• _Exercise goal_:
Gather all lines in the data that hold the string "writeUnsupported".

• _Study material_:
/-- The host's position of a send or receive ring: nothing is drained and nothing armed. -/
theorem ringDoorbell_of_data {h : Hub} {b : Bench} {r idx lap : Nat} {arm : Bool} (hkind : b.ringKind r = 1 ∨ b.ringKind r = 2) :
    ringDoorbell n h b r idx lap arm = (h, (b.setMbits (ringAddr r) 128 16 idx).setMbits (ringAddr r) 144 1 lap) := by
  have hkept : ((b.setMbits (ringAddr r) 128 16 idx).setMbits (ringAddr r) 144 1 lap).ringKind r = b.ringKind r :=
    (Bench.mbits_setMbits_apart (b.setMbits (ringAddr r) 128 16 idx) _ _ _ _ _ _ (by unfold BytesApart; decide)).trans
      (Bench.mbits_setMbits_apart b _ _ _ _ _ _ (by unfold BytesApart; decide))
  unfold ringDoorbell
  dsimp only
  rw [if_neg]
  unfold Bench.ringCpl
  rw [hkept]
  obtain h | h := hkind <;> simp [h]

/-- A doorbell of the claim's own function moves its ring. -/
theorem dbWrite_of_owned {base o v r : Nat} {h : Hub} {b : Bench} {c : Claim} (ho : o % 8 = 0) (hr : r = base + o / 8) (hv : v < 2 ^ 32)
    (hkind : b.ringKind r = 1 ∨ b.ringKind r = 2) (hc : b.claim? (b.ringClaim r) = some c) (hfn : c.fn = key) (howns : c.owns r = true)
    (hgood : b.badDoorbell r (dbIndex v) (dbLap v) = false) :
    dbWrite n key none base o 4 v h b =
      (h, ((b.setMbits (ringAddr r) 128 16 (dbIndex v)).setMbits (ringAddr r) 144 1 (dbLap v)).judgeHeld) := by
  have hnvme : (b.ringKind r = 0 || b.ringNvme r) = false := by
    unfold Bench.ringNvme
    obtain h | h := hkind <;> simp [h]
  subst hr
  unfold dbWrite
  dsimp only
  rw [if_neg (by simp [ho]), hnvme, if_neg Bool.false_ne_true, hc]
  dsimp only
  rw [if_neg (by simp [hfn, howns]), if_pos rfl, Nat.mod_eq_of_lt hv]
  unfold doorbell
  rw [hgood, if_neg Bool.false_ne_true, ringDoorbell_of_data hkind]

end

theorem Device.run_congr {d : Device} {n : BenchId} {f g : Hub → Bench → Hub × Bench} (h : f d.hub (d.bench n) = g d.hub (d.bench n)) :
    d.run n f = d.run n g := by
  unfold Device.run
  rw [h]

/-! ## The statement -/

/-- Settles O43, clause by clause: each access passes its gate and its queue, then its BAR. -/
theorem hostAccessesInBars : Obligations.HostAccessesInBars := by
  refine ⟨fun key bar off size buf full ecc s hg => exec_hostMemRead_silent hg, fun key bar off size full ecc s hg => exec_hostMemRead_unsupported hg,
    fun key off size ecc s hg hp hroom => ?unmapped, fun key bar off size full ecc s hg hq hfull => ?full, fun key off size ecc s hg hp hroom => ?zeros,
    fun key off size ecc s hg hroom => ?msix, fun key off size ecc s hg hp hq hroom hsize hoff => ?mapped,
    fun key bar off l p full ecc s hg => ?writeSilent, fun key bar off l p full ecc s hg => ?writeUnsupported,
    fun key off l ecc s hg hp hroom => ?writeUnmapped, fun key bar off l p full ecc s hg hq hfull => ?writeFull,
    fun key off l ecc s hg hq hroom => ?poisoned, fun key off v ecc s hg hroom ho hv => ?writeMsix,
    fun key off size v pasid s hg hp hroom => ?dbUnmapped,
    fun n key off v r c h' s hg hp hn hrun ho hr hv hkind hc hfn howns hgood hroom hh => ?db⟩
  case unmapped =>
    have hq := Hub.queueOf_ctl_none hp
    refine ⟨_, exec_hostMemRead_room (h' := s.dev.hub.inqPush (s.dev.hub.inqKey key none) false 0) hg (by rw [hq]; exact hroom) (by rw [hq]; rfl), ?_⟩
    rw [hq, Device.barRead_unmapped (d := { s.dev with hub := s.dev.hub.inqPush (s.dev.hub.inqKey key none) false 0 }) hp]
    exact ⟨⟨rfl, rfl, rfl⟩, rfl⟩
  case full => exact ⟨_, exec_hostMemRead_full hg hq hfull, ⟨rfl, rfl, rfl⟩, rfl⟩
  case zeros =>
    refine ⟨_, exec_hostMemRead_room hg hroom rfl, rfl, ?_, fun m => ?_⟩
    · rw [Device.barRead_db (by rw [Hub.dbPage_inqMark]; exact hp)]
      simp [Device.hostAnswer]
    · rw [Device.barRead_db (by rw [Hub.dbPage_inqMark]; exact hp)]
      exact Device.complete_mem _ _ _ m
  case msix =>
    refine ⟨_, exec_hostMemRead_room (h' := s.dev.hub.inqPush (s.dev.hub.inqKey key none) false 0) hg hroom rfl, rfl, rfl, ?_⟩
    change 0 :: List.map _ (List.map _ _) = _
    rw [List.map_map]
    exact congrArg (0 :: ·) (List.map_congr_left fun i _ => BitVec.toNat_ofNat _ _)
  case mapped =>
    rw [exec_hostMemRead_room (h' := s.dev.hub.inqPush (s.dev.hub.inqKey key none) false 0) hg (by rw [hq]; exact hroom) (by rw [hq]; rfl), hq,
      Device.barRead_mapped (d := { s.dev with hub := s.dev.hub.inqPush (s.dev.hub.inqKey key none) false 0 }) hp hsize hoff]
    rfl
  case writeSilent =>
    change Host.Outcome.next { s with dev := s.dev.hostWrite key bar off l.length p full 0 _ } = _
    rw [Device.hostWrite_silent hg]
  case writeUnsupported =>
    change Host.Outcome.next { s with dev := s.dev.hostWrite key bar off l.length p full 0 _ } = _
    rw [Device.hostWrite_unsupported hg]
  case writeUnmapped =>
    change Host.Outcome.next { s with dev := s.dev.hostWrite key 0 off l.length false false 0 _ } = _
    rw [Device.hostWrite_room (h' := s.dev.hub.inqPush (s.dev.hub.inqKey key none) true l.length) hg (Hub.queueOf_ctl_none hp) hroom rfl, if_neg Bool.false_ne_true,
      Device.barWrite_unmapped (d := { s.dev with hub := s.dev.hub.inqPush (s.dev.hub.inqKey key none) true l.length }) hp]
  case writeFull =>
    change Host.Outcome.next { s with dev := s.dev.hostWrite key bar off l.length p full 0 _ } = _
    rw [Device.hostWrite_full hg hq hfull]
  case poisoned =>
    change Host.Outcome.next { s with dev := s.dev.hostWrite key 0 off l.length true false 0 _ } = _
    rw [Device.hostWrite_room hg hq hroom rfl, if_pos rfl]
    rfl
  case writeMsix =>
    change Host.Outcome.next { s with dev := s.dev.hostWrite key 2 off (leBytes 4 v).length false false 0 _ } = _
    rw [leBytes_length, Device.hostWrite_room (h' := s.dev.hub.inqPush (s.dev.hub.inqKey key none) true 4) hg rfl hroom rfl, if_neg Bool.false_ne_true,
      Device.barWrite_msix (d := { s.dev with hub := s.dev.hub.inqPush (s.dev.hub.inqKey key none) true 4 }) ho hv]
    rfl
  case dbUnmapped =>
    change Host.Outcome.next { s with dev := s.dev.hostWrite key 1 off size false false 0 _ } = _
    rw [Device.hostWrite_room (h' := s.dev.hub.inqPush (s.dev.hub.inqKey key none) true size) hg (Hub.queueOf_db hp) hroom rfl, if_neg Bool.false_ne_true,
      Device.dbWindow_unmapped (d := { s.dev with hub := s.dev.hub.inqPush (s.dev.hub.inqKey key none) true size }) hp]
  case db =>
    change Host.Outcome.next { s with dev := s.dev.hostWrite key 1 off 4 false false 0 _ } = _
    have hq : s.dev.hub.queueOf key 1 off = some n := (Hub.queueOf_db hp).trans (by rw [if_pos rfl, ← hn])
    rw [Device.hostWrite_room hg hq hroom hh, if_neg Bool.false_ne_true]
    have hpage : h'.dbPage key off = s.dev.hub.dbPage key off := by
      rw [hh, Hub.dbPage_inqMark]
      rfl
    unfold Device.dbWindow
    dsimp only
    rw [hpage, hp, if_neg (by decide), ← hn]
    refine congrArg (fun d => Host.Outcome.next { s with dev := d }) (Device.run_congr ?_)
    refine (if_neg (not_not.2 hrun)).trans ?_
    exact dbWrite_of_owned ho hr hv hkind hc hfn howns hgood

• _Response to the task_:
    fun key bar off l p full ecc s hg => ?writeSilent, fun key bar off l p full ecc s hg => ?writeUnsupported,
  case writeUnsupported =>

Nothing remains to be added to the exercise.